ICC World Cup: Afghanistan cricket runners chart their own flight path | Cricket news

A few months ago, a source on social media informed us that it had been 20 years of The Kite Runner. Khaled Hosseini’s classic, released in 2003, told a thrilling story of survival that left us hoping that there is light at the end of the tunnel.
Two decades have passed and things are back to normal Afghanistan. Torn by political strife and a devastating earthquake, the country is on its knees. At such a time, their win against ODI world champions England at the Ferozeshah Kotla on Sunday may not change the lives of all those who don’t know what’s out there. tomorrow at the store, but it will certainly leave them with a sense of hope.

“It’s not just like that.” cricket which guys are playing for. They are familiar with the things and hardships that some people go through…if it can put a smile on people’s faces and encourage boys and girls to pick up a cricket bat or a cricket ball and start playing cricket wherever they are in Afghanistan, then that’s kind of the goal , which was achieved,” coach Jonathan Trott explained in coach Jonathan Trott’s words what this win really meant for the country.

While the Afghans took a moment to relish and pamper themselves, the win was a boost for a World Cup that had been trapped by monotonous one-sided games. As the world took note of the story of the flair, courage and determination of the Afghan boys, five-time champions Australia had to be one of the teams that
he really encouraged them.

Looking down the barrel after two back-to-back losses, they had to be lifted by this win that opened the first four races.
It’s not like this Afghanistan side never threatened to cause an upset in the ODI World Cup. In the 2019 edition, they narrowly beat mighty India and needed a hat-trick from Mohammed Shami to win by 11 runs.
In the last four years, they have regularly led teams like Pakistan in various tournaments, but this is really something else. And it was all the more special because in the first two games, Afghanistan didn’t give much indication that something like this could be in the works.
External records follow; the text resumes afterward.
-- ==== Sys2Proof/Machine/Padding.lean ====
section
/-! DEFINITION. The sub-block pad10star1_engine: pad10*1 without a domain suffix (42_pad10star1_engine.md). -/

namespace Sys2Proof.Machine

/-- The start marker, the '1' bit appended after whole bytes (42_pad10star1_engine.md R152). -/
def startMarker : Byte := 0x01

/-- The final '1' bit (42_pad10star1_engine.md R152). -/
def endMarker : Byte := 0x80

/-- Whether both markers share one byte: r − 8 ≤ 8L mod r ≤ r − 2 for a message of L bytes
(42_pad10star1_engine.md R151, following 90_conflicts.md C3). -/
def singleByteBranch (L r : Nat) : Bool := decide (r - 8 ≤ 8 * L % r) && decide (8 * L % r ≤ r - 2)

/-- `pad(M, r)` (42_pad10star1_engine.md R151 to R153). -/
def pad (M : List Byte) (r : Nat) : List Byte :=
  let rr := r / 8
  let L := M.length
  if singleByteBranch L r then M ++ [startMarker ^^^ endMarker]
  else
    let T := rr * ceilDiv (L + 1) rr
    M ++ [startMarker] ++ zeros (T - L - 2) ++ [endMarker]

end Sys2Proof.Machine
end

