-- ==== Sys2Proof/Certificates/Slice0/Obligations.lean ====
section
/-! DEFINITION. The statements about KECCAK_CORE, in the order of the files of spec/ they come from. Wherever a statement
speaks of `outbox`, that the responses of 30_encoding.md R78 are one growing list of bytes in State is the model's choice
(notes/assumptions/2.md), and wherever it speaks of `inbox` so is the list of events there (notes/assumptions/1.md). -/

open Sys2Proof Sys2Proof.Machine

/-! ### Notation, state and reset -/

/-- 00_scope.md R9: rotation by any amount `k`, read bit by bit, on a value in [0, 2^w). -/
def Obligations.RotationMovesBitsModuloWidth : Prop :=
  ∀ (w : Nat) (v : Lane) (k i : Nat), 0 < w → w ≤ 64 → v.toNat < 2 ^ w →
    (rotl w v k).getLsbD i = (decide (i < w) && v.getLsbD ((i + (w - k % w)) % w))

/-- 00_scope.md R6: what INIT accepts. -/
def Obligations.AcceptedWordSizes : Prop :=
  ∀ r c n : Nat, validate r c n = .ok →
    r % 8 = 0 ∧ c % 8 = 0 ∧ 25 * ((r + c) / 25) = r + c ∧
    ((r + c) / 25, r + c, roundCount ((r + c) / 25)) ∈ [(8, 200, 18), (16, 400, 20), (32, 800, 22), (64, 1600, 24)]

/-- 10_state.md R35: the reset value of every piece of state, and what the registers read then. -/
def Obligations.ResetValues : Prop :=
  State.reset.phase = .unconfigured ∧ State.reset.cfg = none ∧ (∀ x y, State.reset.lanes.lane x y = 0) ∧
  State.reset.buf = [] ∧ State.reset.lastStatus = .ok ∧ State.reset.errSeen = false ∧
  (∀ k, k < 6 → readRegister k State.reset = 0) ∧ readRegister 6 State.reset = 0x4B430001

/-- 10_state.md R27 at reset. -/
def Obligations.ResetMeetsInvariant : Prop := State.reset.Inv

/-- 10_state.md R27: every step, from every state that meets the invariant, keeps it. -/
def Obligations.StepKeepsInvariant : Prop :=
  ∀ s t : State, s.Inv → step s = .next t → t.Inv

/-- 60_exceptions.md R261, R262: every error the block knows is a status, so no command and no stream stops it. Where the
input holds no whole frame, that the step answers a next state at all is the model's choice (notes/assumptions/3.md):
30_encoding.md R77 says that the core takes no step and waits. -/
def Obligations.InvariantStatesNeverStop : Prop := ∀ s : State, s.Inv → s.goesOn

/-- 10_state.md R29: the fields of STATUS, bit for bit, and the codes they hold. -/
def Obligations.StatusRegisterFields : Prop :=
  (∀ s : State,
    (statusRegister s).extractLsb' 0 2 = BitVec.ofNat 2 s.phase.code ∧
    (statusRegister s).extractLsb' 2 6 = 0 ∧
    (statusRegister s).extractLsb' 8 8 = BitVec.ofNat 8 s.lastStatus.code ∧
    (statusRegister s).extractLsb' 16 1 = BitVec.ofBool s.errSeen ∧
    (statusRegister s).extractLsb' 17 15 = 0) ∧
  [Phase.unconfigured, .absorbing, .squeezing].map Phase.code = [0, 1, 2] ∧
  [Status.ok, .illegalCommand, .sequenceError, .configError, .unsupportedWordSize].map Status.code = [0, 1, 2, 3, 4]

/-- 10_state.md R23: no command but INIT changes the configuration. -/
def Obligations.OnlyInitChangesConfiguration : Prop :=
  ∀ (i : Instr) (s t : State), (∀ r c n, i ≠ .init r c n) → exec i s = .next t → t.cfg = s.cfg

/-- 10_state.md R22: the responses, phase, configuration and status of a command that extracts no output do not depend
on the lanes. -/
def Obligations.LanesAreHiddenFromOtherCommands : Prop :=
  ∀ (i : Instr) (s t : State) (A : Lanes), (∀ bs, i ≠ .digest bs) → i ≠ .squeeze → exec i s = .next t →
    ∃ t', exec i { s with lanes := A } = .next t' ∧ t'.outbox = t.outbox ∧ t'.phase = t.phase ∧ t'.cfg = t.cfg ∧
      t'.lastStatus = t.lastStatus ∧ t'.errSeen = t.errSeen

/-! ### Bytes and lanes -/

/-- 20_memory.md R53, R54: the two views of the state are inverse to each other, at each reachable lane width. -/
def Obligations.LanesAndBytesAreInverse : Prop :=
  ∀ w ∈ [8, 16, 32, 64],
    (∀ A : Lanes, A.inRange w → (bytesOf w A).length = 25 * (w / 8) ∧ lanesOf w (bytesOf w A) = A) ∧
    (∀ Z : List Byte, Z.length = 25 * (w / 8) → (lanesOf w Z).inRange w ∧ bytesOf w (lanesOf w Z) = Z)

/-- 20_memory.md R53: where a byte of a state-sized sequence goes: byte j of block lane x + 5y is bits 8j to 8j + 7 of
A[x][y]. The little-endian order in a lane is the spec's general knowledge (notes/assumptions/8.md, PRESUMED). -/
def Obligations.BytesGoToLanesLittleEndian : Prop :=
  ∀ w ∈ [8, 16, 32, 64], ∀ (Z : List Byte), Z.length = 25 * (w / 8) → ∀ (x y : Fin 5) (j : Nat), j < w / 8 →
    some (((lanesOf w Z).lane x y).extractLsb' (8 * j) 8) = Z[(x.val + 5 * y.val) * (w / 8) + j]?

/-- 20_memory.md R55, 44_sponge_absorber.md R190: absorbing a block ⊕es it into the first rr bytes of the serialized
state, leaves the capacity bytes as they are, and permutes. -/
def Obligations.AbsorbTouchesOnlyTheRateBytes : Prop :=
  ∀ (C : SpongeConfig) (A : Lanes) (P : List Byte), C.Valid → A.inRange C.w → P.length = C.rr →
    absorbBlock C A P =
      keccakF C.w (lanesOf C.w
        (List.zipWith (· ^^^ ·) ((bytesOf C.w A).take C.rr) P ++ (bytesOf C.w A).drop C.rr))

/-! ### Command encoding -/

/-- 30_encoding.md R70 to R75: decoding a frame gives back its command, whatever follows it in the stream. -/
def Obligations.DecodeInvertsEncode : Prop :=
  ∀ (i : Instr) (rest : List Byte), i.wellFormed = true → decode (encode i ++ rest) = .frame i rest
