-- ==== Sys2Proof/Tests/Slice0.lean ====
section
/-! SUPPORT. The model's own tests, their expected values from spec/95_test_vectors.md and the examples of the rules,
and for each statement with hypotheses the states and operands that meet them. -/

namespace Sys2Proof.Tests

set_option Elab.async false

open Sys2Proof.Machine

/-! ### Helpers -/

/-- The outcome is a next state with `p`. -/
def nextWith (o : Host.Outcome State Fault Refusal) (p : State → Bool) : Bool :=
  match o with
  | .next t => p t
  | .fault _ => false
  | .refused _ => false

/-- ABSORBING under a configuration, buffer `buf`. -/
def absorbing (C : SpongeConfig) (buf : List Byte) : State :=
  { State.reset with phase := .absorbing, cfg := some C, buf := buf }

/-- SQUEEZING under a configuration, every lane 0. -/
def squeezing (C : SpongeConfig) : State := { State.reset with phase := .squeezing, cfg := some C }

/-- The 25 lanes in the order the spec prints them: rows y = 0..4, columns x = 0..4. -/
def rows (A : Lanes) : List Lane :=
  (List.range 25).map fun k => A.lane (Fin.ofNat 5 k) (Fin.ofNat 5 (k / 5))

/-- The lane array with 1 in A[0][0]. -/
def oneLane : Lanes := Lanes.tabulate fun x y => if x = 0 ∧ y = 0 then 1 else 0

/-- A state with bytes and then `later` at its input. -/
def atInput (bs : List Byte) (later : List InEvent) : State := { State.reset with inbox := bs.map .byte ++ later }

abbrev cfg8 : SpongeConfig := deriveConfig 40 160 8
abbrev cfg80 : SpongeConfig := deriveConfig 40 160 80

/-! ### Well-formedness: the one check (30_encoding.md R74, R75) -/

theorem test_wellFormed_payload_max :
    (Instr.update (List.replicate 4294967295 0)).wellFormed = true := by
  simp only [Instr.wellFormed, List.length_replicate]
  decide

theorem test_illFormed_update : (Instr.update (List.replicate 4294967296 0)).wellFormed = false := by
  simp only [Instr.wellFormed, List.length_replicate]
  decide

theorem test_illFormed_digest : (Instr.digest (List.replicate 4294967296 0)).wellFormed = false := by
  simp only [Instr.wellFormed, List.length_replicate]
  decide

/-! ### Decoding: frames of 95_test_vectors.md section 2.15 and 2.14 -/

theorem test_decode_init :
    decode [0x01, 0, 0, 0, 0x28, 0, 0, 0, 0xA0, 0, 0, 0, 0x50, 0, 0, 0] = .frame (.init 40 160 80) [] := by decide

/-- V-FRM-1, as bits: word 0 is the header, word 1 R, word 2 C, word 3 N. -/
theorem test_decodeTableWord_init :
    decodeTableWord 128 0x00000100000002000000044000000001 = some (.init 1088 512 256) := by decide
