-- ==== Sys2Proof/Machine/Ports.lean ====
section
/-! DEFINITION. The host's hand on the request wires (10_state.md R19, R22): combinational logic, so the
ports follow at once (decision D1). -/

namespace Sys2Proof.Machine

/-- The state an outcome answers, or `d` where it answers none. -/
def nextOr (d : State) : Host.Outcome State Fault Refusal → State
  | .next t => t
  | .fault _ => d
  | .refused _ => d

/-- The host drives the request wires. R19: "Every output is, at every instant, the function of `req`", and
the signals "hold nothing when `req` changes"; R110: "from the first moment `req` carries a value they carry
the response" to it. So the ports carry the response to `r` at once, and nothing is left of the response
before. With the reserved request this is an evaluation like any other and draws a free Bit (R43). -/
def State.driveReq (s : State) (r : Request) : State :=
  nextOr (s.setReq r) (exec (decodeReq r) (s.setReq r))

end Sys2Proof.Machine
end

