-- ==== Sys2Proof/Machine/Step.lean ====
section
/-! DEFINITION. One step: one settled evaluation of the request on the wires. There is no fetch and no
program counter (10_state.md R16, 20_memory.md R37). -/

namespace Sys2Proof.Machine

/-- R19, R45: evaluate the request that stands on `req` (once more, R33: "idempotent"), and drive its
response. `req` stays as the host holds it. -/
def step (s : State) : Host.Outcome State Fault Refusal := exec (decodeReq s.req) s

/-- The host presents a table word's request to the block (log entry 3); the ports follow. -/
def State.withFetchWord (s : State) (nbits w : Nat) : State :=
  s.driveReq (requestOfNat (tableWord nbits w))

end Sys2Proof.Machine
end

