-- ==== Sys2Proof/Machine/Core.lean ====
section
/-! DEFINITION. The machine behind the host's interface. -/

def Sys2Proof.core : Host.Core :=
  { State := Sys2Proof.Machine.State, Fault := Sys2Proof.Machine.Fault,
    Refusal := Sys2Proof.Machine.Refusal, step := Sys2Proof.Machine.step,
    reset := Sys2Proof.Machine.State.reset }
end

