-- ==== Sys2Proof/Tests/Slice0.lean ====
section
/-! SUPPORT. The model's own tests: expected results from 95_test_vectors.md and the worked examples of
40_parity.md to 43_decoder.md, and one witness for the hypotheses of every statement that has some. -/

namespace Sys2Proof.Tests

open Sys2Proof.Machine

/-- `[1,0,1,1]`, the Nibble of the source's scenario (95_test_vectors.md section 1.1). -/
def nibble1011 : Nibble := nibbleOf true false true true

/-- `[0,1,1,0,0,1,1]`, its codeword. -/
def codeword1011 : Codeword := codewordOf false true true false false true true

/-- The same with position 0 flipped. -/
def flipped1011 : Codeword := codewordOf true true true false false true true

/-- The same two as lists, element 0 first. -/
def nibbleList : List Bit := [true, false, true, true]
def codewordList : List Bit := [false, true, true, false, false, true, true]

/-- A small state whose ports hold an earlier response. -/
def busy : State := { req := 0x40D#11, out := ⟨false, 0#3, 0x66#7, 0#4⟩, draws := 3 }

/-! ### WellFormed: the one check refuses the ill-formed term -/

theorem test_wellFormed_refuses_exponent_3 : (Instr.parity 3#2 codeword1011).wellFormed = false := by decide
theorem test_wellFormed_takes_exponent_2 : (Instr.parity 2#2 codeword1011).wellFormed = true := by decide

/-! ### Decoding: words written out bit by bit from the patterns of R40 -/

theorem test_decode_parity_word : decodeTableWord 16 0b00011100111 = some (.parity 1#2 flipped1011) := by decide
theorem test_decode_parity_reserved_word :
    decodeTableWord 16 0b00111100110 = some (.parity 3#2 codeword1011) := by decide
theorem test_decode_syndrome_word : decodeTableWord 16 0b01001100111 = some (.syndrome flipped1011) := by decide
theorem test_decode_encode_word : decodeTableWord 16 0b10000001101 = some (.encode nibble1011) := by decide
theorem test_decode_decode_word : decodeTableWord 16 0b11001100111 = some (.decode flipped1011) := by decide
theorem test_decode_encode_ignored_bits : decodeTableWord 16 0x5FD = some (.encode nibble1011) := by decide
theorem test_decode_decode_ignored_exp : decodeTableWord 16 0x7E7 = some (.decode flipped1011) := by decide
theorem test_decode_rejects_wider_word : decodeWord 0x800 = .error (.widerThanRequest 0x800) := by rfl
theorem test_encode_parity_word : encodeReq (.parity 2#2 flipped1011) = 0x167#11 := by decide

/-! ### The four operations, by the worked examples -/

/-- 95_test_vectors.md section 2: `0x067`, position 0 flipped, `p = 0`, gives 1. -/
theorem test_parity_flipped : respond 0x067#11 busy = some ⟨true, 0#3, 0#7, 0#4⟩ := by decide
/-- R43: the reserved request leaves the other ports 0 and uses up a draw. -/
theorem test_parity_reserved_draws : exec (.parity 3#2 0x7F#7) busy =
    .next { busy with out := ⟨busy.freeBit, 0#3, 0#7, 0#4⟩, draws := 4 } := rfl
/-- R55: `SYNDROME [1,1,1,0,0,1,1] => 1`. -/
theorem test_syndrome_scenario : respond 0x267#11 busy = some ⟨false, 1#3, 0#7, 0#4⟩ := by decide
/-- 95_test_vectors.md section 3, row `0x26`: syndrome 7. -/
theorem test_syndrome_last_position : respond 0x226#11 busy = some ⟨false, 7#3, 0#7, 0#4⟩ := by decide
/-- R60: `ENCODE [1,0,1,1] => [0,1,1,0,0,1,1]`. -/
theorem test_encode_scenario : respond 0x40D#11 busy = some ⟨false, 0#3, 0x66#7, 0#4⟩ := by decide
/-- R65: `[0,0,0,1]` gives `0x4B`. -/
theorem test_encode_last_element : respond 0x408#11 busy = some ⟨false, 0#3, 0x4B#7, 0#4⟩ := by decide
/-- R66: `DECODE [1,1,1,0,0,1,1] => [1,0,1,1]`, corrected `0x66`, syndrome 1. -/
theorem test_decode_scenario : respond 0x667#11 busy = some ⟨false, 1#3, 0x66#7, 0xD#4⟩ := by decide
/-- Program 4 of 95_test_vectors.md: a double error is silently mis-corrected. -/
theorem test_decode_double_error : respond 0x627#11 busy = some ⟨false, 6#3, 0x07#7, 0x1#4⟩ := by decide

/-! ### The step and the ports -/

/-- R19: the ports answer a request from the moment it is driven. -/
theorem test_drive_answers_at_once : (State.reset.driveReq 0x40D#11).out = ⟨false, 0#3, 0x66#7, 0#4⟩ := by
  decide

theorem test_step_runs_fetched_word : step (State.reset.withFetchWord 16 0x40D) =
    .next { req := 0x40D#11, out := ⟨false, 0#3, 0x66#7, 0#4⟩, draws := 0 } := rfl

/-! ### The stream driver (95_test_vectors.md section 6) -/

/-- The bits of an outcome, for comparing. -/
def bitsOf (o : Host.Outcome (State × List Bit) Fault Refusal) : Option (List Bit) :=
  match o with
  | .next u => some u.2
  | _ => none

theorem test_encodeBits_drops_remainder : bitsOf (encodeBitsOn [true, false, true, true, true] busy) =
    some [false, true, true, false, false, true, true] := by decide
theorem test_decodeBits_corrects_and_drops :
    bitsOf (decodeBitsOn [true, true, true, false, false, true, true, false] busy) =
      some [true, false, true, true] := by decide
theorem test_encodeBytes_scenario : bitsOf (encodeBytesOn [0xAB#8] busy) =
    some [true, false, true, true, false, true, false, false, true, true, false, false, true, true] := by
  decide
A defeat to Bangladesh and a tussle against India didn’t give them much hope until Sunday. If we dig deeper, we realize that Afghanistan was slowly preparing for this.
Rahmanullah Gurbaz, who smoked a ball 80 before being run out, is not a completely unknown quantity to Indian cricket fans. A 21-year-old player who plays for
Kolkata Knight Riders have threatened at times in the IPL and you could see the talent is there. And that brings us to the most important factor that has made this Afghan team a competitive unit.
Afghan players led by such Rashid Khan, Mujeeb Ur Rahman and Mohammad Nabi — have been regulars in franchise leagues around the world. They know the ins and outs of most of the players they are up against, while Rashid is a master of Indian conditions.

Every franchise captain wants him in their team because of his ability to use India’s slow spinners fantastically and he did it again on Sunday with 3-37. And under his mentorship, Mujeeb walked away with the ‘Man of the Match’ award and came up with his bag of tricks against an England batting line-up that felt stifled by runs on the board.
Now that Afghanistan have pulled it off, they will be looking to him especially in Wednesday’s game against New Zealand at the spin-friendly Chepauku ground. It’s up to Rashid & Co. to keep it going and make it more than a flash for the ‘Kite Runners’ who choose to chase the wind.